[Stored data entries]
/-- A slot of this cycle without a valid copy on a channel is counted, once (R62). -/
def State.slotEmpty (s : State) (c node : Nat) : State :=
  let r := s.node node
  if r.rowAt.getD c 0 = s.time.cycle + 1 then s
  else (s.setNode node { r with rowAt := r.rowAt.set c (s.time.cycle + 1) }).inc P.ElkEmptyUp (node + 64 * c)

/-- The end of a cycle: the slots of which no copy has come at all (R62); those of retired nodes are not counted. -/
def State.slotsMissing (s : State) : State :=
  if !s.linkSending || bitOf s.mod.halted 3 then s else
    ((modeNodes s.activeMode).filter fun k => !s.retired k).foldl (fun s k => (s.slotEmpty 0 k).slotEmpty 1 k) s

/-- The link's part of a slot copy (R48, R49, R61, R62): counts, and the first valid copy of the cycle is taken. -/
def State.takeSlot (s : State) (ch : Channel) (node : Nat) (tau : Int) (b : List Byte) : Option State × State :=
  let late := b ≠ [] ∧ !inWindow (s.slotDev ch node tau)
  let s := if late then s.inc P.ElkLateUp (chInst ch node) else s
  if !s.slotValid ch node tau b then (none, s.slotEmpty (chNum ch) node)
  else
    let s := s.setNode node ((s.node node).seen (chNum ch) (s.time.cycle + 1))
    if bitOf (s.rd P.ElkRingState 0) (2 + chNum ch) then (none, s)
    else
    let r := s.node node
    if r.taken = s.time.cycle + 1 then (none, s)
    else
      let f := fld b 0 1
      let s := s.setNode node { r with
        lsafe := bitOf f 3, sto := bitOf f 2, skew := bitOf f 1, ubus := fldBE b 4 2, temp := fld b 6 1, cin := fld b 7 1,
        tript := fldBE b 8 2, rxpd := fldBE b 10 2, taken := s.time.cycle + 1 }
      let s := match s.link.ann with
        | some a => if bitOf f 4 && decide (2 ≤ cycDiff s.time.cycle a.cycle) then
            s.setLink { s.link with ann := some { a with acks := setBit a.acks node true } } else s
        | none => s
      let (done, wait) := s.link.joining.partition fun x => x.2 == node
      let s := s.setLink { s.link with joining := wait }
      let s := done.foldl (fun s x => s.complete x.1 0 s.time.cycle 0 0 0 0) s
      let s := s.takeRxpd node (fldBE b 10 2)
      (some s, s)

/-! ### Service exchanges -/

/-- The identity of a joining cell fits the recorded one (R71). -/
def joinFits (old new : List Byte) : Bool :=
  slice old 0 4 == slice new 0 4 && slice old 5 13 == slice new 5 13 &&
    decide (identReady new ≤ identReady old) && decide (identSetup new ≤ identSetup old)

/-- An exchange that cannot go on ends in failure: final status 0x0503, WHERE the node (R371); those of a cold start are repeated until the
limit of their phase. A ModeLoad that fails so leaves the table in the mode store as its acceptance stored it (DESIGN CHOICE,
notes/assumptions/106.md). -/
def State.svcFail (s : State) (op : SvcOp) : State :=
  match op with
  | .load q _ k => s.complete q 0 0xFFFFFFFF 0x0503 0 k 0
  | .join q k _ => s.complete q 0 0xFFFFFFFF 0x0503 0 k 0
  | .counters _ => s
  | op => s.setLink { s.link with svc := op :: s.link.svc }

/-- An exchange whose request is done: what its reply brings, and the exchange that follows it. -/
def State.svcDone (s : State) (op : SvcOp) (data : List Byte) : State :=
  let next (o : SvcOp) : State := s.setLink { s.link with svc := o :: s.link.svc }
  match op with
  | .load q m k => match (modeNodes (s.mode m)).find? (fun j => decide (k < j)) with
    | some j => next (.load q m j)
    | none => s.complete q 0 s.time.cycle 0 0 0 0
  | .join q k st =>
    if st = 0 then
      if joinFits (s.ident k) data then
        s.setLink { s.link with svc := .join q k 1 :: s.link.svc, idents := tabSet s.link.idents [] k data }
      else (s.raise E.identityMismatch k []).svcFail op
    else if st = 1 then next (.join q k 2)
    else (s.setLink { s.link with joining := s.link.joining ++ [(q, k)] }).wr P.ElkRetired 0 (setBit (s.rd P.ElkRetired 0) k false)
  | .identify k => s.setLink { s.link with found := tabSet s.link.found [] k data }
  | .down _ _ => s
  | .ack k => match s.link.ann with
    | some a =>
      if a.id = 0 ∧ 2 ≤ cycDiff s.time.cycle a.cycle then s.setLink { s.link with ann := some { a with acks := setBit a.acks k true } } else next op
    | none => s
  | .counters k => (s.wr P.ElkEmptyDown k (fldBE data 0 4)).wr P.ElkEmptyDown (k + 64) (fldBE data 4 4)

/-- A reply is valid (R49, R54): check value, length of 0 to 64 data bytes, type. -/
def replyValid (b : List Byte) : Bool :=
  let n := b.length
  decide (11 ≤ n) && fld b (n - 4) 4 == crc32 (b.take (n - 4)) && bitsOf (fld b 0 1) 7 4 == 9 && decide (fld b 6 1 ≤ 64) && n == 11 + fld b 6 1

/-- A reply answers a request in its window on its channel: SEQ and node are echoed, and it comes at S(c + 1) + W + 840 ns + D of the request's
cycle c, in that cycle or, where D is long, in the next; `tau` is its time after the latest sample instant in 2^-16 ns. -/
def State.answersIn (s : State) (ch : Channel) (f : RingFrame) (x : SvcSent) : Bool :=
  x.seq == fld f.bytes 2 1 && x.op.node == bitsOf (fld f.bytes 1 1) 5 0 &&
    inWindow ((s.time.lastS : Rat) + mkRat f.tau 65536 - (x.replyAt : Rat) - s.windowDelay ch)

/-- SERVICE_REPLY_RECEIVED: the reply to a request advances its exchange (R54, R71, R76); a cell that is busy is asked
again. -/
def execServiceReplyReceived (t : Nat) (ch : Channel) (f : RingFrame) (s : State) : Res :=
  onEvent t s fun s =>
    let b := f.bytes
    if !replyValid b then s else
    match s.link.svcOut.find? (s.answersIn ch f) with
    | none => s
    | some x =>
      let s := s.setLink { s.link with svcOut := s.link.svcOut.erase x }
      let stat := fld b 3 1
      if stat = 3 then s.setLink { s.link with svc := x.op :: s.link.svc }
      else if stat ≠ 0 then s.svcFail x.op
      else s.svcDone x.op (slice b 7 (fld b 6 1))

/-! ### Cycle-start frames and the switch at a sample instant -/

/-- The cycle-start frame of a channel (Table 2.2). TGT and SWCYC are 0 while no switch is announced, ACT is 7 while no mode is active, and
PATHDLY is h_1 rounded down to whole ns (DESIGN CHOICE, notes/assumptions/80.md). -/
def State.cycleStart (s : State) (ch : Channel) (halt : Bool) : List Byte :=
  -- announced from S(c - 8) on (Table 2.8)
  let ann := s.link.ann.filter fun a => decide (cycDiff s.time.cycle a.cycle ≤ 8)
  let sw := match ann with
    | some a => (if a.decided = some false then 128 else 0) + (if a.decided = none ∨ a.cycle ≠ s.time.cycle then 64 else 0) + 8 * a.mode
    | none => 0
  let late := (List.range 32).map fun i =>
    BitVec.ofNat 8 (s.rd P.ElkLateUp (chInst ch (2 * i + 1)) % 16 * 16 + s.rd P.ElkLateUp (chInst ch (2 * i)) % 16)
  let b := beBytes 1 (0x20 + 16 * chNum ch + (if halt then 8 else 0)) ++ beBytes 8 (s.rd P.SysUnitId 0) ++
    beBytes 4 s.time.cycle ++ beBytes 8 s.time.lastS ++ beBytes 1 (sw + s.rd P.ElkActiveMode 0 % 8) ++
    beBytes 4 (match ann with | some a => a.cycle | none => 0) ++ beBytes 8 (s.rd P.ElkRetired 0) ++ [0] ++
    beBytes 2 (s.rf P.ElkHopDelay (chInst ch 1)).floor.toNat ++ late
  b ++ leBytes 4 (crc32 b)

/-- MODE_SWITCH_DECISION at S(c - 1): every present, non-retired node must have acknowledged (R59). -/
def State.switchDecide (s : State) : State :=
  match s.link.ann with
  | some a =>
    if a.decided = none ∧ cycDiff s.time.cycle a.cycle = 1 then
      let miss := (modeNodes (s.mode a.mode)).filter fun k => !s.retired k && !bitOf a.acks k
      s.setLink { s.link with ann := some { a with decided := some (decide (miss = [])), missing := miss } }
    else s
  | none => s

/-- The switch at S(c): the mode changes, or the switch is cancelled (R38, R59, R371). Answers the group whose staged set is withheld. The
switch of a cold start that lacks acknowledgements is announced again, until the limit of the Sync phase (DESIGN CHOICE,
notes/assumptions/81.md). -/
def State.switchAct (s : State) : Option Nat × State :=
  match s.link.ann with
  | some a =>
    if a.decided.isSome ∧ a.cycle = s.time.cycle then
      let s := s.setLink { s.link with ann := none }
      if a.decided = some true then
        (none, ((s.wr P.ElkActiveMode 0 a.mode).applyTurn (s.mode a.mode)).complete a.req a.id s.time.cycle 0 0 0 0)
      else
        let s := s.raise E.modeSwitchCancelled a.mode (leBytes 1 a.missing.length ++ (a.missing.map (leBytes 4)).flatten)
        if a.id = 0 ∧ s.rd P.ElkState 0 = 6 then
          (none, s.setLink { s.link with ann := some { a with cycle := (s.time.cycle + 9) % 2 ^ 32, decided := none, missing := [] } })
        else (a.group, s.complete a.req a.id 0xFFFFFFFF 0x0205 0 (a.missing.getD 0 0) 0)
    else (none, s)
  | none => (none, s)

/-- The link's part of a sample instant: the cycle-start frames, the request of the cycle's service window, and LinkStop's 16 cycles with HALT
and the end after them (R51, R54, R67). -/
def State.linkSample (s : State) (haltIsland : Bool) : State :=
  if !s.linkSending then s
  else if s.link.stopLeft = 1 then
    s.linkOff 0
  else
    let halt := haltIsland || decide (0 < s.link.stopLeft)
    let s := (s.frame .cycleStart 0 (s.cycleStart .a halt)).frame .cycleStart 1 (s.cycleStart .b halt)
    let s := if s.link.stopLeft = 0 then s.svcSend else s
    s.setLink { s.link with stopLeft := s.link.stopLeft - 1 }

end Sys2Proof.Machine
end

→ **WHAT TO PRODUCE**:
Go through the entries above and copy out every line that includes the word "false".

→ **RESPONSE BOX**:
    else (s.setLink { s.link with joining := s.link.joining ++ [(q, k)] }).wr P.ElkRetired 0 (setBit (s.rd P.ElkRetired 0) k false)
    | some a => (if a.decided = some false then 128 else 0) + (if a.decided = none ∨ a.cycle ≠ s.time.cycle then 64 else 0) + 8 * a.mode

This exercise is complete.